*HOW TO COMPLETE THIS TASK*
Please check every line of the listing for "that" and copy each line where it is found.

*MATERIAL TO PROCESS*
[Start of Attachment]
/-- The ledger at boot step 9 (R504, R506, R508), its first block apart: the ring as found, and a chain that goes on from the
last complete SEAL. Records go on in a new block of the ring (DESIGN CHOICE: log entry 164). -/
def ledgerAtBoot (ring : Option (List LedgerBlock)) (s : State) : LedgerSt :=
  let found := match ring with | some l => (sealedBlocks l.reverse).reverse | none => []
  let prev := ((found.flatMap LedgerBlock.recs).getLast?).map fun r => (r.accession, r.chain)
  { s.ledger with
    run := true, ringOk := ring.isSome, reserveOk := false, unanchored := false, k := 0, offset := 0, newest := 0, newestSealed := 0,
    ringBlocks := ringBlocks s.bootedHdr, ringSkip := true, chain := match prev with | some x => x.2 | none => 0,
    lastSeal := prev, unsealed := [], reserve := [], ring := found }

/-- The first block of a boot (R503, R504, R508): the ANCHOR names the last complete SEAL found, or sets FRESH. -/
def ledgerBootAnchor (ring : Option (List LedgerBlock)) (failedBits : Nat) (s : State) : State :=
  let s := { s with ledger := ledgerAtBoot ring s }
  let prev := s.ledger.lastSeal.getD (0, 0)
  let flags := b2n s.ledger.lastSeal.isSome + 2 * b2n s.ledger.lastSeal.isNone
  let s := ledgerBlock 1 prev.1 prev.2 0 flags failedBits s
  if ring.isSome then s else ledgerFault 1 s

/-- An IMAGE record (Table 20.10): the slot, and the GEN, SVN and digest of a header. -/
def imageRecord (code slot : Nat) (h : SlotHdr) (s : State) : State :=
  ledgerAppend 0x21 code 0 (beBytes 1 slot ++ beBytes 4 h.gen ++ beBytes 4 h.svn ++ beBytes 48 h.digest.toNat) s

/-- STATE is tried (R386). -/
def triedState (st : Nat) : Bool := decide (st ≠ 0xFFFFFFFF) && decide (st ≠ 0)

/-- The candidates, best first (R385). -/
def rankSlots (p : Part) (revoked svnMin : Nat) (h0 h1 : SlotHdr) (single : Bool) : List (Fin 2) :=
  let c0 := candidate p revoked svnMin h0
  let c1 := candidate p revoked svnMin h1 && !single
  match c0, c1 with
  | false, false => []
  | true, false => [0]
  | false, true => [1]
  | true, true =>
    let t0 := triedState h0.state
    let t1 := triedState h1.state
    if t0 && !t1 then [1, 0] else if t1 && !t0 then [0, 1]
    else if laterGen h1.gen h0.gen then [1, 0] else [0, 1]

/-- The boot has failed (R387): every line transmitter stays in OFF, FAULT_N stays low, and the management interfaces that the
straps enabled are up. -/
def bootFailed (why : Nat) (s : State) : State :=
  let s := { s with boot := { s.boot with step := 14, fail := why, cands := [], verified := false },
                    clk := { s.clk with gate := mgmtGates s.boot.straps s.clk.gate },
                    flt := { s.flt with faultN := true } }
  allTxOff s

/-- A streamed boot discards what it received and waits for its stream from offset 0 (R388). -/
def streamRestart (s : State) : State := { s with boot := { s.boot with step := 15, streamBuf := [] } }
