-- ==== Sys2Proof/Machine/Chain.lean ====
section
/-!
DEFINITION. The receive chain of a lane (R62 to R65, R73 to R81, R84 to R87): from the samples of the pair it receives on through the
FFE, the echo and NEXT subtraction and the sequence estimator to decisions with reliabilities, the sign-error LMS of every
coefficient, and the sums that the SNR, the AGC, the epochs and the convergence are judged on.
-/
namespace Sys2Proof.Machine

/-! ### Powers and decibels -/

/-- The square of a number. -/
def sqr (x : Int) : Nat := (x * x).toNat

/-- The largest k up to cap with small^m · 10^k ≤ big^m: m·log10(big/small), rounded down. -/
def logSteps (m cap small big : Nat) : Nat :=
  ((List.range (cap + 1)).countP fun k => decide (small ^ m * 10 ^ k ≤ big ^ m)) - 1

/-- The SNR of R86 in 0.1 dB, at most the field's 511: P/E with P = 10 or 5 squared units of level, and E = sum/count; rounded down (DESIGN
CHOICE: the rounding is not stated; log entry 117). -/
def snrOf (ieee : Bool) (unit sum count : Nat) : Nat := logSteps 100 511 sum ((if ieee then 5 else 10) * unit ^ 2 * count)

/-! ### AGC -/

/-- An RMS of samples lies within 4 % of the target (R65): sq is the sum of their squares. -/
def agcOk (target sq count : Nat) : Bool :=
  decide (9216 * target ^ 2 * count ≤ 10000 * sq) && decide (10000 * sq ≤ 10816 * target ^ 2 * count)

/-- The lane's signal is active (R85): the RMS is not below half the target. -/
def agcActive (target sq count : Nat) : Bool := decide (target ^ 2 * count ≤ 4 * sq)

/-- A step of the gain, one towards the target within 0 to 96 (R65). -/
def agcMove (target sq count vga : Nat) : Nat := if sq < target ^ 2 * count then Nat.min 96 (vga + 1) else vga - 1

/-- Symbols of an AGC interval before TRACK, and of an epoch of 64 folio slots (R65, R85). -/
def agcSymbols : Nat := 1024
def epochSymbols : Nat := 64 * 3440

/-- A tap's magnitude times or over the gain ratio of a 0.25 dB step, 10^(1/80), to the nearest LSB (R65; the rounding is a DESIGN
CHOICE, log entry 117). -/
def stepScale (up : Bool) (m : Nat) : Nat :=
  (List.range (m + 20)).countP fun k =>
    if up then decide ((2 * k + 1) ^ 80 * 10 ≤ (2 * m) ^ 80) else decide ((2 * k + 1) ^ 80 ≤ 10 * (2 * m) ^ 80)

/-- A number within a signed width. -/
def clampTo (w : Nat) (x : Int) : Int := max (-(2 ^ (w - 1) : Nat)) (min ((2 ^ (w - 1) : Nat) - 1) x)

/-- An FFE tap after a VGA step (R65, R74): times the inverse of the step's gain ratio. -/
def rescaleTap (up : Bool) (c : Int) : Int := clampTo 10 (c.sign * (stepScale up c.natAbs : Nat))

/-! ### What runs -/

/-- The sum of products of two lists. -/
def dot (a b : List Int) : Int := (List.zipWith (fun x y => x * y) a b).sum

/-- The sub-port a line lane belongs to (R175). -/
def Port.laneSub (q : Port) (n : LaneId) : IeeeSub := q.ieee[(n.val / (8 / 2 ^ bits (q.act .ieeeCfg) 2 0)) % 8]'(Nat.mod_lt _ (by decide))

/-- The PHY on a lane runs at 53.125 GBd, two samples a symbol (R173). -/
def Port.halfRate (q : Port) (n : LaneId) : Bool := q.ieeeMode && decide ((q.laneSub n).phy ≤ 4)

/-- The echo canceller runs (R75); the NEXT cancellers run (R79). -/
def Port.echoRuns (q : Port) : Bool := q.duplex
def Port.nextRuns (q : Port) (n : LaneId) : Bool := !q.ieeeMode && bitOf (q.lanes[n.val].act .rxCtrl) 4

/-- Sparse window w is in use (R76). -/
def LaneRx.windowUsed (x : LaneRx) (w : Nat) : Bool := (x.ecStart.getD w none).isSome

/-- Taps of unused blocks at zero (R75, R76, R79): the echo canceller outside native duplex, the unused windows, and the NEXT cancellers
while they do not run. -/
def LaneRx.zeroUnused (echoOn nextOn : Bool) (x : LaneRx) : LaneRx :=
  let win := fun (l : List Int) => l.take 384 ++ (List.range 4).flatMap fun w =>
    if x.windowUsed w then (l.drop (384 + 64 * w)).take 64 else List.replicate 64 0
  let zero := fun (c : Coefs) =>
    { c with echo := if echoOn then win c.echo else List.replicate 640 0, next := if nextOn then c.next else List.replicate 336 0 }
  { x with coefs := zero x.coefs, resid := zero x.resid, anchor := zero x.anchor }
[End of Attachment]
*EXERCISE RESULT*
/-- The ledger at boot step 9 (R504, R506, R508), its first block apart: the ring as found, and a chain that goes on from the
/-- The boot has failed (R387): every line transmitter stays in OFF, FAULT_N stays low, and the management interfaces that the
coefficient, and the sums that the SNR, the AGC, the epochs and the convergence are judged on.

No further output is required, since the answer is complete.